= Ann Beckett =

Irish occupational therapist (1927–2002)

Ann Beckett (5 February 1927 – 2002) was an Irish pioneer of occupational therapy, a sister of John Beckett (an Irish musician, composer and conductor) and Peter Beckett (a pioneering figure in Irish psychiatry). She was a cousin of the famous writer and playwright Samuel Beckett.

==Early life==
Ann and her twin brother John were born in Sandymount, Dublin to Gerald and Peggy Beckett. Gerald, brother of Bill Beckett (Samuel Beckett’s father), studied medicine at Trinity College Dublin and became County Medical Officer for Wicklow. When she was ten years old she got an infection in her leg which caused a lot of pain and which required surgical intervention.
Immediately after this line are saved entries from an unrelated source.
-- ==== Sys2Proof/Machine/Frames.lean ====
section
/-!
DEFINITION. Frames from the fabric (R172 to R181, R189, R199, R214, R252) and routed signal messages (R158), with FAR_ERR
copies and filters (R161, R200).
-/
namespace Sys2Proof.Machine

/-! ## The egress edge (R189, R199, R252, Table 6.4) -/

/-- The binding check of R252: the local VSI that a request frame acts for. -/
def Chip.binds (c : Chip) (d : Nat) (h : KHdr) (t : Tlp) : Option Nat :=
  if (c.port d).up then
    match c.vsiOfPort d with
    | some v =>
      if c.vsi.hosts.any (fun b => b.v == v && b.local_.isNone && b.targetFa == h.srcFa && b.prid == t.rid &&
        b.peerVsi == h.srcVsi) then some v else none
    | none => none
  else
    match c.vsi.ports.find? (fun b => b.2.2 == d && !c.isManager b.1 &&
        (c.portOfVsi b.1).map c.ownFa == some h.srcFa) with
    | some b => some b.1
    | none =>
      (c.vsi.peers.find? (fun b => b.port == d && b.ownerFa == h.srcFa && b.ownerVsi == h.srcVsi &&
        (if t.isMem then b.bars.any (fun r => decide (r.1 ≤ t.addr ∧ t.addr < r.1 + r.2)) else b.prid == t.dest))).map (·.proxy)

/-- An undeliverable frame at the egress edge (Table 6.4): FAR_ERR or a completion frame. `status` is the completion's,
`far` the FAR_ERR's. -/
def Chip.undeliver (c : Chip) (d : Nat) (h : KHdr) (t : Tlp) (rel : Option Rel) (far status : Nat) : Chip :=
  if t.otype = 1 then
    c.sendCpl d (.fabric h.srcFa h.tc h.epoch h.n h.srcVsi h.guarded) (refuseTlp status t) true rel none none h.srcVsi
  else (c.genFarErr h.srcFa h.tc far t.addr h.srcVsi d).dischargeOpt rel

/-- What is still arriving of a frame that has been looked up stays in the list. -/
def Chip.keepRx (c : Chip) (r : Rx) (uids : List Nat) : Chip :=
  if r.whole then c
  else { c with sw := { c.sw with rx := c.sw.rx ++ [{ r with looked := true, uids, dead := uids.isEmpty }] } }

/-- A frame that goes no further leaves its buffer. -/
def Chip.goneRx (c : Chip) (r : Rx) : Chip := (c.dropRx r).keepRx r []

/-- The owner's module has written an FLR to a function of this module: it lasts 100 ms at most (Table 8.8, step 6). -/
def Chip.peerFlr (c : Chip) (p prid : Nat) : Chip :=
  let upd := fun (b : PeerBind) => { b with flrEnd := c.now + 100 * ms }
  { c with vsi := { c.vsi with peers := mapIf (fun b => b.port == p && b.prid == prid) upd c.vsi.peers } }

/-- A request frame that the order check released, or that is unguarded, for local port `d` (R199). DESIGN CHOICE (log 201): one
that fails the binding check of R252 sets RID_MISS in the VSI that owns the port, in the manager VSI where none does. -/
def Chip.deliver (c : Chip) (r : Rx) (d : Nat) (h : KHdr) (t : Tlp) (rel : Option Rel) : Chip :=
  let c' := c.goneRx r
  if !(c.port d).present || c.isSpan d then c'.undeliver d h t rel 1 stUR
  else
    match c.binds d h t with
    | none =>
      let v := (c.vsiOfPort d).getD c.manager
      (c'.setBit (Reg.VSI_EVENT v) Bit.VSI_EVENT_RID_MISS).undeliver d h t rel 1 stUR
    | some v =>
      if c.flag (Reg.PRT_STATUS d) Bit.PRT_STATUS_DPC_ACTIVE || c.inPortFog d then c'.undeliver d h t rel 2 (c.synth d)
      else if !c.dlUp d || !c.stUp (portStation d) then c'.undeliver d h t rel 3 (c.synth d)
      else
        let c := if t.initFlr then (c.endOrig d t.dest).peerFlr d t.dest else c
        let space := if (c.port d).up then (0, v) else (1, d)
        let verdict := if t.isMem then c.checkSector (some (portStation d)) (accessOf space t.addr v t) 3 else .pass c false
        match verdict with
        | .doubt c => c.goneRx r
        | .refused c => (c.goneRx r).undeliver d h t rel 2 stCA
        | .pass c _ =>
          let uid := c.sw.nextUid
          (c.addPktAt ({ st := portStation r.port, src := portLocal r.port, inPort := r.port, tlp := t, kh := some h, egPort := d
                         noticeFa := h.srcFa, egVc := c.egVc false h.tc, vsi := v, actVsi := v, wgen := some h.wgen
                         secGen := if t.isMem then some (c.fld Reg.SEC_ACTIVE_GEN Bit.SEC_ACTIVE_GEN_GEN) else none
                         poolVc := some (r.vc, r.len), got := r.got - 16, whole := r.whole, rel } : Pkt) r.t0).keepRx r [uid]

/-- A completion frame for this module is matched at the station of its span port (R189); `srcFa` is where it comes from (R173). At
a port in Fog it leaves the buffer, and its completion goes on as what the module itself sends (R94). -/
def Chip.deliverCpl (c : Chip) (r : Rx) (d srcFa : Nat) (t : Tlp) (rel : Option Rel) : Chip :=
  let fog := c.inPortFog r.port
  let back := fun (c : Chip) => (c.dropRx r).dischargeOpt rel
  let fill := fun (k : Pkt) =>
    if fog then { k with inPort := r.port, noticeFa := srcFa, rel }
    else { k with inPort := r.port, noticeFa := srcFa, made := false, poolVc := some (r.vc, r.len), rel }
  let c := if fog then c.dropRx r else c
  let r := if fog then { r with got := 0 } else r
  let m := match c.cplPort t with
    | some q => c.matchCpl q t fill back
    | none => none
  match m with
  | some c => c
  | none =>
    let at_ := if (c.port d).present && !c.isSpan d then d else r.port
    back (c.unexpCpl at_ t)

/-- A KH_CRC check fails at a port (R172): the frame goes no further, and the port enters Fog. -/
def Chip.khCrcFail (c : Chip) (p : Nat) : Chip :=
  ((c.setBit Reg.KND_EVENT Bit.KND_EVENT_KH_CRC_ERR).log .khCrc [p]).portFog p fogKhCrc

/-- The pipelines differ in the lookup of a frame of port `p` whose route they do not read: its EG_VC or its multicast masks
(R46, R47). -/
def Chip.frameMismatch (c : Chip) (p : Nat) : Chip :=
  let st := portStation p
  let c := (c.setBit (Reg.STN_STATUS st) Bit.STN_STATUS_LOOKUP_MISMATCH).ctrInc kStation st 55
  (c.log .lookupMismatch [p]).portFog p fogLookup

/-- A completion frame for this module whose header has arrived, and that matches an entry, is looked up so that it may be cut
through (R66); it counts when its last byte has passed its check. DEDUCED (log 169): one of a cut read, whose completions keep an
order (R186), and what is for the Relay engine or the module itself, waits until it is whole. -/
def Chip.cplFrameOpens (c : Chip) (r : Rx) (f : Frame) : Option Chip :=
  let t := f.tlp
  match if c.inPortFog r.port || (f.kh.guarded && !c.isNext (faPort f.kh.destFa) f.kh) then none
      else (c.cplPort t).bind (fun q => c.ortFor q t) with
  | none => none
  | some e =>
    let uid := c.sw.nextUid
    let c' := c.sendCpl e.port (c.cplRet e t) (c.cplRestored e t) (e.endsBy t) e.rel none none e.vsi
    match e.ret with
    | .own .. => none
    | _ =>
      if e.badCpl t || e.relay.isSome || e.piece.isSome || c'.sw.nextUid = uid then none
      else
        some ((c'.updPkt uid (fun k => ({ k with
          inPort := r.port, noticeFa := f.kh.srcFa, made := false, poolVc := some (r.vc, r.len), whole := false, got := r.got - 16
          mapped := some (e.mapRid, e.mapTag) } : Pkt).sealIh)).keepRx r [uid])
At 14 her lower leg was amputated.

==Family==
Ann's father Gerald Beckett was capped for Irish rugby and water polo; captained a golf club, swam and played the piano. Her twin brother John later became musician, composer and conductor in the realm of early music and was best known in Ireland for his direction of the famous series of Bach Cantatas, performed during February in St Ann's Church, Dawson Street, Dublin, which began in 1973 and lasted for ten years. Ann's older brother Peter Beckett became the first Professor of Psychiatry and later the Dean of Medicine in Trinity College, Dublin.

==Training and career==
She commenced training in Dorset House School of Occupational Therapy in Bromsgrove, Worcestershire in 1945, graduated in 1948 and returned to Ireland where she organized an interview with the then Minister for Health Noel Browne to discuss the possibilities for Occupational Therapy in the health care system. Due to the untrained ex-patients, nurses and craft people claiming the role the Minister could not see any openings for professional occupational therapists. She got a position with the Irish branch of the British Red Cross becoming the first professionally qualified occupational therapist employed in Ireland. Ann pioneered the profession in Ireland, establishing Occupational Therapy Departments in Cherry Orchard Hospital, Dublin in 1954 and in the Central Remedial Clinic in Dublin in 1956. Ann Beckett is one of the founding members of the Association of Occupational Therapists of Ireland. In later years Ann taught in St Joseph’s College of Occupational Therapy, Dun Laoighre.

==Legacy==
On Ann Beckett’s death in 2002 she willed money to the Association of Occupational Therapists of Ireland, which resulted in her colleagues and friends setting up the Ann Beckett Award Committee, a sub-committee of the AOTI. The purpose of this committee is to celebrate her life and work and to showcase interventions that demonstrate the core principals of Occupational Therapy. This annual award has been presented each year since 2004 at the AOTI annual conference and is the most prestigious award given in Occupational Therapy in Ireland.